This repository contains part of resources in 4th place solution (bilzard part) on the competition HMS - Harmful Brain Activity Classification

Details of this solution is described here.

LICENSE

Apache 2.0

Environment

  • Graphic card: Nvidia RTX4090
  • CUDA: 12.1

Setup

Install required packages

pip install -r requirements.txt

Install local packages with additional requirements

Below command installs this repository in your local python environment with dependent packages.

pip install --editable .

Configure Local Environment Settings

You should edit conf/env/local.yaml to meet configuration of your local environment.

name: local
num_workers: 24
infer_batch_size: 32
grad_checkpointing: false

data_dir: (path to competition data)
working_dir: (path to your working directory)
output_dir: ${env.working_dir}/${job_name}/${phase}
checkpoint_dir: ${env.working_dir}/train
submission_dir: .

How to Reproduce

To reproduce final submission, execute the following commands:

python -m run.preprocess job_name=preprocess phase=train
python -m run.fold_split job_name=fold_split phase=train
python schedule.py train --config_names=v5_eeg_24ep_cutmix --folds=0,1,2,3,4 --seeds=0,1,2

These commands will train the models which is contained in the ensemble of final submissions. Trained model checkpoints will saved in ./data/train.

Training is executed per each fold and random seed, so this generates the 15 model (5-folds and 3-seeds) checkpoints per config_name.

Performance

These are the seed & fold ensemble result per each experiments.

exp_name CV(n_votes>8.4) Private LB Public LB
v5_eeg_24ep_cutmix 0.2477 0.327657 0.256772

Detailed Explanation of Entry Points (Optional)

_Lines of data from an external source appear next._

-- ==== Sys2Proof/Config.lean ====
section
/-! DEFINITION. The constants that the spec leaves open: free values, of which nothing is known. -/

namespace Sys2Proof

/-- The free values: the n-th one that the device uses is `Config.free n`. It has no body that anything can see, so a
statement holds whatever the values are. The step applies it to the counter `free` of the state (log entry 2). -/
opaque Config.free : Nat → Nat

/-- The signature that the identity-key engine makes with a private key over a message (R446); an ECDSA signature is not determined by them
(log entry 2). -/
opaque Config.sign (key msg : List Byte) : List Byte

end Sys2Proof
end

Usage of major entry points in this repository is explained in this section. You don't have to fully understand the details to reproduce the final submission, but it will help you to understand how to train & evaluate new models using resources in this repository.

Pre-Process

This command produces EEGs, Channel Quality Masks(CQM) and Kaggle spectrograms in numpy's ndarray format. By default EEGs are sub-sampled with 40Hz.

python -m run.preprocess job_name=preprocess phase=train

Fold-split

This command generates 5-fold train/validation splits. Each folds are generated by GroupKFold group by patient_id.

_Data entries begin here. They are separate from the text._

-- ==== Sys2Proof/Machine/RegMap.lean ====
section
/-! DEFINITION. The register map: every field of every register table of the spec, by address, place, width, access
code, reset value and range. Addresses are BAR0 offsets (R473); the registers that each function has for itself are
held above the 64 MiB of BAR0 (see `homeOf`). Generated from the register tables of spec/ by a script. -/

namespace Sys2Proof.Machine

/-- One field of a register array: address of its first register, the strides of its two indexes, its lowest bit, its
width, and the reset value of its whole register (R16). -/
structure Fld where
  base : Nat
  s1 : Nat
  s2 : Nat
  lo : Nat
  w : Nat
  rst : Nat
  deriving DecidableEq, Repr

/-- The access codes of R11. -/
inductive Acc where
  | rw | ro | wo | w1c | w1s | rc | rwl
  deriving DecidableEq, Repr

/-- A field of a register as a write judges it: place, access code and range (R6); `zok` says that 0 is legal below
the range. -/
structure FieldSpec where
  lo : Nat
  w : Nat
  acc : Acc
  mn : Nat
  mx : Nat
  zok : Bool
  deriving DecidableEq, Repr

/-- A register array: first address, counts and strides of its two indexes, reset value, fields. -/
structure RegSpec where
  base : Nat
  n1 : Nat
  s1 : Nat
  n2 : Nat
  s2 : Nat
  rst : Nat
  fields : List FieldSpec
  deriving DecidableEq, Repr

python -m run.fold_split job_name=fold_split phase=train

Train

This is useful to train multiple single models at the same time.

python schedule.py train --config_names=v5_eeg_24ep_cutmix --folds=0,1,2,3,4 --seeds=0,1,2

Batch Inference (Infer & Ensemble)

This is useful to make inference and mean ensemble with all the model specified in the specified ensemble entities at the same time. It makes mean ensemble of all models specified in ensemble_entity (see run/conf/ensemble_entity), and outputs submission.csv to working directory.

python -m run.batch_infer job_name=ensemble ensemble_entity=f01234_s012 ensemble_entity.name=v5_eeg_24ep_cutmix

Acknowledgements

The architecture of the resources in this repository was inspired by the following repositories. Thanks to the authors.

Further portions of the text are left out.